### [ACTIVITY]
Retype, exactly as they appear below, the lines between the line holding "def R.HI_CQ_BASE.ADDR : Fld" and the line holding "def R.HI_FN_EVT.EVT_ENABLE : Fld", both ends included.

GIVEN INFORMATION section start

/-! Block 9 of Table 18-2: Host interface. -/

def R.HI_CTL.LOCK : Fld := fld 0x700000 0 1 .w1s 0
def R.HI_CTL.VF_VECTORS : Fld := fld 0x700000 1 5 .rwl 0x10
def R.HI_STAT.LINK_UP : Fld := fld 0x700004 0 1 .ro 0
def R.HI_STAT.RATE : Fld := fld 0x700004 1 3 .ro 0
def R.HI_STAT.WIDTH : Fld := fld 0x700004 4 5 .ro 0
def R.HI_STAT.NUM_VFS : Fld := fld 0x700004 9 6 .ro 0
def R.HI_OVF_STAT.HELD : Fld := fld 0x700008 0 21 .ro 0
def R.HI_OVF_STAT.RESERVED : Fld := fld 0x700008 21 21 .ro 0
def R.HI_ERR.CFG_REJECT : Fld := fld 0x700010 0 1 .w1c 0
def R.HI_SQ_BASE.SQ_LOG2 : Fld := fld 0x780000 0 5 .rw 4 (s1 := 8192) (n1 := 64) (s2 := 64) (n2 := 64)
def R.HI_SQ_BASE.ADDR : Fld := fld 0x780000 12 52 .rw 0 (s1 := 8192) (n1 := 64) (s2 := 64) (n2 := 64)
def R.HI_CQ_BASE.CQ_LOG2 : Fld := fld 0x780008 0 5 .rw 4 (s1 := 8192) (n1 := 64) (s2 := 64) (n2 := 64)
def R.HI_CQ_BASE.ADDR : Fld := fld 0x780008 12 52 .rw 0 (s1 := 8192) (n1 := 64) (s2 := 64) (n2 := 64)
def R.HI_RING_CTL.ENABLE : Fld := fld 0x780010 0 1 .rw 0 (s1 := 8192) (n1 := 64) (s2 := 64) (n2 := 64)
def R.HI_RING_CTL.VECTOR : Fld := fld 0x780010 1 11 .rw 0 (s1 := 8192) (n1 := 64) (s2 := 64) (n2 := 64)
def R.HI_RING_CTL.COAL_COUNT : Fld := fld 0x780010 12 8 .rw 0 (s1 := 8192) (n1 := 64) (s2 := 64) (n2 := 64)
def R.HI_RING_CTL.COAL_TIME : Fld := fld 0x780010 20 10 .rw 0 (s1 := 8192) (n1 := 64) (s2 := 64) (n2 := 64)
def R.HI_RING_CTL.RESUME : Fld := fld 0x780010 30 1 .w1s 0 (s1 := 8192) (n1 := 64) (s2 := 64) (n2 := 64)
def R.HI_RING_STAT.FETCHED : Fld := fld 0x780018 0 32 .ro 0 (s1 := 8192) (n1 := 64) (s2 := 64) (n2 := 64)
def R.HI_RING_STAT.IDLE : Fld := fld 0x780018 32 1 .ro 1 (s1 := 8192) (n1 := 64) (s2 := 64) (n2 := 64)
def R.HI_RING_STAT.FETCH_ERR : Fld := fld 0x780018 33 1 .w1c 0 (s1 := 8192) (n1 := 64) (s2 := 64) (n2 := 64)
def R.HI_RING_STAT.DB_REJECT : Fld := fld 0x780018 34 1 .w1c 0 (s1 := 8192) (n1 := 64) (s2 := 64) (n2 := 64)
def R.HI_RING_CQ.PRODUCED : Fld := fld 0x780020 0 32 .ro 0 (s1 := 8192) (n1 := 64) (s2 := 64) (n2 := 64)
def R.HI_RING_CQ.HELD : Fld := fld 0x780020 32 21 .ro 0 (s1 := 8192) (n1 := 64) (s2 := 64) (n2 := 64)
def R.HI_FN_LIMIT.RINGS_MAX : Fld := fld 0x781000 0 7 .rwl 0x40 (s1 := 8192) (n1 := 64)
def R.HI_FN_LIMIT.OVF_QUOTA : Fld := fld 0x781000 7 21 .rwl 0x4000 (s1 := 8192) (n1 := 64)
def R.HI_FN_EVT.EVT_RING : Fld := fld 0x781008 0 6 .rw 0 (s1 := 8192) (n1 := 64)
def R.HI_FN_EVT.EVT_ENABLE : Fld := fld 0x781008 6 1 .rw 0 (s1 := 8192) (n1 := 64)
def R.HI_FN_STAT.RESERVED : Fld := fld 0x781010 0 21 .ro 0 (s1 := 8192) (n1 := 64)
def R.HI_FN_STAT.HELD : Fld := fld 0x781010 21 21 .ro 0 (s1 := 8192) (n1 := 64)
def R.HI_FN_STAT.EVT_LOST : Fld := fld 0x781010 42 1 .w1c 0 (s1 := 8192) (n1 := 64)
def R.HI_FN_STAT.CFG_REJECT : Fld := fld 0x781010 43 1 .w1c 0 (s1 := 8192) (n1 := 64)
def R.HI_FN_EVT_LOST.COUNT : Fld := fld 0x781018 0 32 .rc 0 (s1 := 8192) (n1 := 64)
def R.HI_FN_DB_CNT.COUNT : Fld := fld 0x78101c 0 32 .rc 0 (s1 := 8192) (n1 := 64)
def R.HI_WIN_SYNC.SYNC : Fld := fld 0x781020 0 1 .w1s 0 (s1 := 8192) (n1 := 64)
def R.HI_ARCH_BASE.ADDR : Fld := fld 0x781040 12 52 .rw 0 (s1 := 8192) (n1 := 64)
def R.HI_ARCH_CTL.SLOTS : Fld := fld 0x781048 0 16 .rw 0 (s1 := 8192) (n1 := 64)
def R.HI_ARCH_HEAD.ARCH_HEAD : Fld := fld 0x781050 0 32 .rw 0 (s1 := 8192) (n1 := 64)
def R.HI_ARCH_TAIL.ARCH_TAIL : Fld := fld 0x781054 0 32 .ro 0 (s1 := 8192) (n1 := 64)
def R.WIN_BASE.VALID : Fld := fld 0x781800 0 1 .rw 0 (s1 := 8192) (n1 := 64) (s2 := 16) (n2 := 128)
def R.WIN_BASE.READ : Fld := fld 0x781800 1 1 .rw 0 (s1 := 8192) (n1 := 64) (s2 := 16) (n2 := 128)
def R.WIN_BASE.WRITE : Fld := fld 0x781800 2 1 .rw 0 (s1 := 8192) (n1 := 64) (s2 := 16) (n2 := 128)
def R.WIN_BASE.BASE : Fld := fld 0x781800 12 52 .rw 0 (s1 := 8192) (n1 := 64) (s2 := 16) (n2 := 128)
def R.WIN_LIMIT.LIMIT : Fld := fld 0x781808 12 52 .rw 0 (s1 := 8192) (n1 := 64) (s2 := 16) (n2 := 128)
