/-- A request arrives at this module as lender: the epoch, the handles and the borrowing node are checked, the vault decrypts and the tiles
compute over the lent pages, merged in ascending FIRST; one record a head goes back, with CONTEXT, GEN and EPOCH of the request. The pages
of a function whose T3 key is not held cannot be read (R301).
DEDUCED (unsafe): log entry 55. -/
def doAttnReq (node id : Nat) (handles : List Nat) (req : AttnReq) (errs : Errs) (s : State) : State :=
  let pages := handles.map (fun h => Tab.find? h s.pg.lent)
  let held := pages.filterMap (fun p => p)
  if req.epoch ≠ s.epoch ∧ !(s.flag R.MER_STAT.DRAINING ∧ req.epoch = s.fld R.MER_CUR.PREV) then s.emit (.answer node id .epochStale)
  else if held.any (fun l => l.page.node != node) then s.emit (.answer node id .protection)
  else if pages.any (·.isNone) then s.emit (.answer node id .retryLater)
  else if held.any (fun l => !NSet.has (node * 64 + l.page.fn) s.pg.lentKeys) then s.emit (.answer node id .keyUnavailable)
  else
    let s := errsModule errs s
    let ins (p : Nat × LentPage) (l : List (Nat × LentPage)) : List (Nat × LentPage) :=
      l.takeWhile (fun y => y.2.page.page ≤ p.2.page.page) ++ [p] ++ l.dropWhile (fun y => y.2.page.page ≤ p.2.page.page)
    let sorted := (List.zip handles held).foldl (fun l p => ins p l) []
    let ps := sorted.map (fun p => lentParts s req p.2 (badOf errs.batts p.1))
    let tot := (match ps.map (·.1) with | [] => emptyHeads req req.dim | a :: r => r.foldl mergeHeads a)
    let st := if ps.any (·.2) then Status.battLength else psnStatus (tot.any (·.psn))
    (s.emit (.partialData node id st (headRecords { req with tent := false } tot))).incFld R.ATTN_REMOTE_SRV_CNT.COUNT

/-- ATTN_REQ (R145): from borrower `node`, naming lent pages by handle, with the operation; `errs` are storage errors met, those of batts by
handle. -/
def execAttnReq (node id : Nat) (handles : List Nat) (req : AttnReq) (errs : Errs) (s : State) : Host.Outcome State Fault Refusal :=
  act s (doAttnReq node id handles req errs s)

end Sys2Proof.Machine
end

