/-- A broadcast to a stack's operand buffers, with the activation scale of the chain head.
DESIGN CHOICE (safe): log entry 40. -/
def broadcast (s : State) (stack : Nat) (bs : List PByte) (scale : W32 × Bool) : State :=
  let x := s.stack stack
  s.setStack stack { x with opBuf := bs.take 8192 ++ x.opBuf.drop bs.length, scale := scale }

/-- A stack's chain cleared for a new operation.
DEDUCED (unsafe): log entry 45. -/
def clearChain (s : State) (stack : Nat) : State :=
  s.setStack stack { s.stack stack with rows := [], sumsq := [], parts := [], noScale := false, outBf := false }

/-! Bank-resident weights (R113, R114). -/

/-- A weight segment read: where it starts in the range, output row, first group, values, S8 scales, block scales, whether it poisons its row,
and whether its header is poison, so that the rows of the range are not known from there on. -/
structure Seg where
  off : Nat
  row : Nat
  first : Nat
  vals : List Int
  s8 : List Byte
  blks : List W32
  psn : Bool
  lost : Bool
  deriving DecidableEq, Repr

/-- The elements of W4 or W8 bytes (R23). -/
def wVals (wide : Bool) (bs : List Byte) : List Int :=
  if wide then bs.map (fun b => sInt 8 b.toNat) else bs.flatMap (fun b => [sInt 4 (b.toNat % 16), sInt 4 (b.toNat / 16)])

/-- Weight segments placed back to back in a command's sectors from byte `o`; FORMAT of the command gives width and G. A header whose GROUPS is
out of range, or a segment that runs past the sectors, ends the list; so does a poisoned header. -/
def parseSegs (fmt : Nat) : Nat → Nat → List PByte → List Seg
  | 0, _, _ => []
  | k + 1, o, bs =>
    let h := rawBytes (bs.take 16)
    let groups := fieldAt h 6 2
    let f := fieldAt h 8 1
    let first := fieldAt h 4 2
    let wide := f % 4 == 1
    let g := 32 * 2 ^ (f / 4 % 4)
    let wb := if wide then groups * g else groups * g / 2
    let nblk := (first + groups - 1) / 256 + 1 - first / 256
    let blkAt := alignUp (16 + wb + groups) 4
    let endAt := blkAt + 4 * nblk
    let size := alignUp endAt 32
    if anyPsn (bs.take 16) then [⟨o, 0, 0, [], [], [], true, true⟩]
    else if groups = 0 ∨ 4096 < groups ∨ bs.length < size then []
    else
      let s8 := rawBytes ((bs.drop (16 + wb)).take groups)
      let blks := (chunk 4 ((bs.drop blkAt).take (4 * nblk))).map (fun w => BitVec.ofNat 32 (leNat (rawBytes w)))
      let bad := f % 16 != fmt % 16 || decide (16 ≤ f) || !zeroAt h 9 7 || !zeroAt (rawBytes bs) endAt (size - endAt) ||
        anyPsn (bs.take endAt) || s8.any (fun p => fIsNaN (s8Value p)) || blks.any (fun b => !fFinite b)
      ⟨o, fieldAt h 0 4, first, wVals wide (rawBytes ((bs.drop 16).take wb)), s8, blks, bad, false⟩ :: parseSegs fmt k (o + size) (bs.drop size)

/-- The group size of a FORMAT field. -/
def fmtG (fmt : Nat) : Nat := 32 * 2 ^ (fmt / 4 % 4)

/-- A value added to a row's running value on the chain; where the row has none, it becomes the value (chain_sum, R114). -/
def chainAdd (rows : List (Nat × (W32 × Bool))) (r : Nat) (v : W32 × Bool) : List (Nat × (W32 × Bool)) :=
  match Tab.find? r rows with
  | none => Tab.ins r v rows
  | some a => Tab.ins r (fAdd a.1 v.1, a.2 || v.2) rows

/-- The elements of the activation row that a segment multiplies: first and count. -/
def Seg.span (g : Nat) (x : Seg) : Nat × Nat := (x.first * g, x.s8.length * g)

/-- One NBU's parts, keyed by output row: segments of one row are added in segment order. `act` reads the activation row; `bad` poisons
every row. -/
def nbuParts1 (g base : Nat) (act : Nat → Nat → List PByte) (bad : Bool) (segs : List Seg) : List (Nat × (W32 × Bool)) :=
  (segs.filter (fun x => !x.lost)).foldl (fun t x =>
    let a := act (x.span g).1 (x.span g).2
    chainAdd t (base + x.row) (dotGroups g x.vals (a.map (fun b => sInt 8 b.1.toNat)) x.s8 x.blks (x.first % 256) 0#32, x.psn || bad || anyPsn a)) []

GIVEN INFORMATION section end

### [SOLUTION FOR THIS PROBLEM]
def R.HI_CQ_BASE.ADDR : Fld := fld 0x780008 12 52 .rw 0 (s1 := 8192) (n1 := 64) (s2 := 64) (n2 := 64)
def R.HI_RING_CTL.ENABLE : Fld := fld 0x780010 0 1 .rw 0 (s1 := 8192) (n1 := 64) (s2 := 64) (n2 := 64)
def R.HI_RING_CTL.VECTOR : Fld := fld 0x780010 1 11 .rw 0 (s1 := 8192) (n1 := 64) (s2 := 64) (n2 := 64)
def R.HI_RING_CTL.COAL_COUNT : Fld := fld 0x780010 12 8 .rw 0 (s1 := 8192) (n1 := 64) (s2 := 64) (n2 := 64)
def R.HI_RING_CTL.COAL_TIME : Fld := fld 0x780010 20 10 .rw 0 (s1 := 8192) (n1 := 64) (s2 := 64) (n2 := 64)
def R.HI_RING_CTL.RESUME : Fld := fld 0x780010 30 1 .w1s 0 (s1 := 8192) (n1 := 64) (s2 := 64) (n2 := 64)
def R.HI_RING_STAT.FETCHED : Fld := fld 0x780018 0 32 .ro 0 (s1 := 8192) (n1 := 64) (s2 := 64) (n2 := 64)
def R.HI_RING_STAT.IDLE : Fld := fld 0x780018 32 1 .ro 1 (s1 := 8192) (n1 := 64) (s2 := 64) (n2 := 64)
def R.HI_RING_STAT.FETCH_ERR : Fld := fld 0x780018 33 1 .w1c 0 (s1 := 8192) (n1 := 64) (s2 := 64) (n2 := 64)
def R.HI_RING_STAT.DB_REJECT : Fld := fld 0x780018 34 1 .w1c 0 (s1 := 8192) (n1 := 64) (s2 := 64) (n2 := 64)
def R.HI_RING_CQ.PRODUCED : Fld := fld 0x780020 0 32 .ro 0 (s1 := 8192) (n1 := 64) (s2 := 64) (n2 := 64)
def R.HI_RING_CQ.HELD : Fld := fld 0x780020 32 21 .ro 0 (s1 := 8192) (n1 := 64) (s2 := 64) (n2 := 64)
def R.HI_FN_LIMIT.RINGS_MAX : Fld := fld 0x781000 0 7 .rwl 0x40 (s1 := 8192) (n1 := 64)
def R.HI_FN_LIMIT.OVF_QUOTA : Fld := fld 0x781000 7 21 .rwl 0x4000 (s1 := 8192) (n1 := 64)
def R.HI_FN_EVT.EVT_RING : Fld := fld 0x781008 0 6 .rw 0 (s1 := 8192) (n1 := 64)
def R.HI_FN_EVT.EVT_ENABLE : Fld := fld 0x781008 6 1 .rw 0 (s1 := 8192) (n1 := 64)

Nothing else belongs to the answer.